@theoldbatsman 10 minute read
Graeme Hick, a man responsible for 64,000 professional runs, has lived with the ‘enigma’ tag for most of his adult life. Only now does it appear that he has attained some kind of closure, writes Jon Hotten in the Pinch Hitter.
The Gold Coast, a gaudy strip of fake marble hotels, theme parks and high-rise apartments south of Brisbane, is not a very Graeme Hick kind of place. So naturally he lives there, having left Worcester, which very much was a Graeme Hick kind of place, to take up an appointment as a cricket coach, coaching being, he once said, “probably the last thing I’d want to do”.
Hick is the breakout star of The Test, Amazon’s docu-series on Australian cricket’s attempts at resurrection under Justin Langer. Okay, star may be pushing it. Over the show’s eight episodes, an accumulated 421 minutes of television, much of which is set in hotel conference rooms – my word, they have a lot of meetings, the Australian cricket team – Graeme Hick utters not one single word. By episode two or three it is noticeable. By episode five it is funny. By the time you reach episodes seven and eight, it’s mesmeric, haunting.
Why won’t he say anything?
The Google search ‘Graeme Hick enigma’ returns 17,300 results. The first piece I click on, by the Guardian features writer Simon Hattenstone, describes him as, “a broad-shouldered, silent hulk”. The next is by David Foot: “Hick has never been much for showing his feelings. He is a dutifully courteous and laconic man.” The third comes from David Hopps: “His batting often seemed inexorable.” Kevin Mitchell: “A shy and sensitive man who happened to be simultaneously blessed and cursed with a gift for scoring runs almost without thinking.”
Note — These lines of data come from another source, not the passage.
/-- CASC_CTRL.COMMIT with FRAME `f` (R276, R277, R584): the code of a refusal, which sets FAIL alone; 0 when the swap is pending. -/
def State.planCommit (s : State) (f : Nat) (cmd : Option Cmd) : State × Nat :=
  match s.planCheck f with
  | 0 =>
    let k := s.frameNo s.now + ((f + 1024 - s.sfn) % 1024 : Nat)
    let s := s.put R.CASC_CTRL_FRAME f
    let s := match s.casc.swap with
      | some w => s.completeJob w.cmd .aborted []
      | none => s
    ((s.put R.CASC_STATUS_COMMIT_PEND 1).modCasc fun x =>
      { x with swap := some { frame := k.toNat, at_ := (s.frameStart k).toNat, cmd := cmd } }, 0)
  | c => (s.put R.CASC_STATUS_FAIL c, c)

/-- CASC_CTRL.CANCEL (R277), under the rule of R202: up to 24,576 cycles before the swap. -/
def State.planCancel (s : State) : Wr :=
  match s.casc.swap with
  | some w =>
    if s.now + 24576 ≤ w.at_ then
      .ok (((s.put R.CASC_STATUS_COMMIT_PEND 0).modCasc fun x => { x with swap := none }).completeJob w.cmd .aborted [])
    else refuse (R.HG_STATUS_WR_REFUSED 0) s
  | none => .ok s

/-- PLAN_SWAP (R277, R278, R299) at a downlink frame boundary. -/
def State.planSwap (s : State) : State :=
  match s.casc.swap with
  | some w =>
    if w.at_ ≤ s.now then
      let k := w.frame
      let old := (R.PLAN_A_TREE_D 0).of (s.planBefore k).1
      let s := s.modCasc fun x => { x with old := some (k, s.reg (R.PLAN_A s.planAct), s.reg (R.PLAN_B s.planAct)) }
      let s := (s.put R.CASC_STATUS_PLAN_ACT (1 - s.planAct)).put R.CASC_STATUS_COMMIT_PEND 0
      let s := (s.put R.CASC_STATUS_COMMIT_SFN (w.frame % 1024)).modCasc fun x => { x with swap := none, upLostN := 0 }
      let s := doIf (!s.worker && s.treeD k ≠ old) (fun s => s.event (.treeDepthChanged old (s.treeD k))) s
      let s := doIf s.hold.upLost (fun s => ({ s with hold := { s.hold with upLost := false } }).settle) s
      s.completeJob w.cmd .ok []
    else s
  | none => s

/-- LANE_REPAIR_INSTANT with its consequence for the streams (R263, R294). -/
def State.laneRepair (s : State) (p : Nat) : State := (s.hgRepair p).linkShort p

/-! ### Summation (R281, R282, R287, R295 to R297) -/

/-- Units of a slot (R281). -/
def unitsOf (rb : Nat) : Nat := ceilDiv (12 * rb) 16

/-- Groups that the subcarriers of a unit touch. -/
def State.unitGroups (s : State) (cs u : Nat) : List Nat :=
  let rb := s.slotRB .ul cs
  let g := fun k => s.groupOf .ul cs (k / 12)
  (List.range (s.slotGroups .ul cs)).filter fun x => g (16 * u) ≤ x && x ≤ g (min (16 * u + 15) (12 * rb - 1))

/-- Set flag bits of some groups. -/
def orFlags (l : List Nat) (gs : List Nat) (b : Nat) : List Nat := gs.foldl (fun l g => updAt l g (· ||| b)) l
And so on. These things, these truths, pile up over the years. 17,300.
They become self-fulfilling. I’d imagine that if you read them about yourself often enough, 17,300 times perhaps, you feel their weight. Even if you ignore it, don’t look at it or think about it, you still know it’s there.
When Graeme Hick made his Test debut against West Indies at Headingley in June 1991, Brough Scott wrote of him: “The promise is so fresh, so infinite, there’s a touch of sadness about it.” Appropriately enough, it was D-Day. Hick had spent seven years serving a qualification period having been born in Zimbabwe, and as David Foot wrote: “The cricketing politics did not bother him a great deal.” Not much else seemed to either, certainly not the usual existential terrors of batting for a living. He sailed through, and went to the middle that day with 57 first-class hundreds to his name, including an innings of 405* for Worcester against Somerset that made the nine o’clock news.
It was as if he crossed from one reality into another just by walking from the pavilion to the crease. This new reality was hostile, the sky low with heavy cloud, the light steel-grey. It had rained through the night. When Viv Richards won the toss, he was unsure of what to do and went back to the dressing room to consult with his team. Even after all of his years in England and with the latest quartet of terrifying pacemen at his disposal, he found it hard to bowl first on the opening day of a series, but finally he did. Patterson and Ambrose wore short-sleeve jumpers as they took the new ball.
After 20 minutes Patterson bowled Atherton with a quick, full delivery that caught him on the crease (“Beaten for pace,” Richie Benaud said solemnly. “Patterson has been fast this morning…”) and it began.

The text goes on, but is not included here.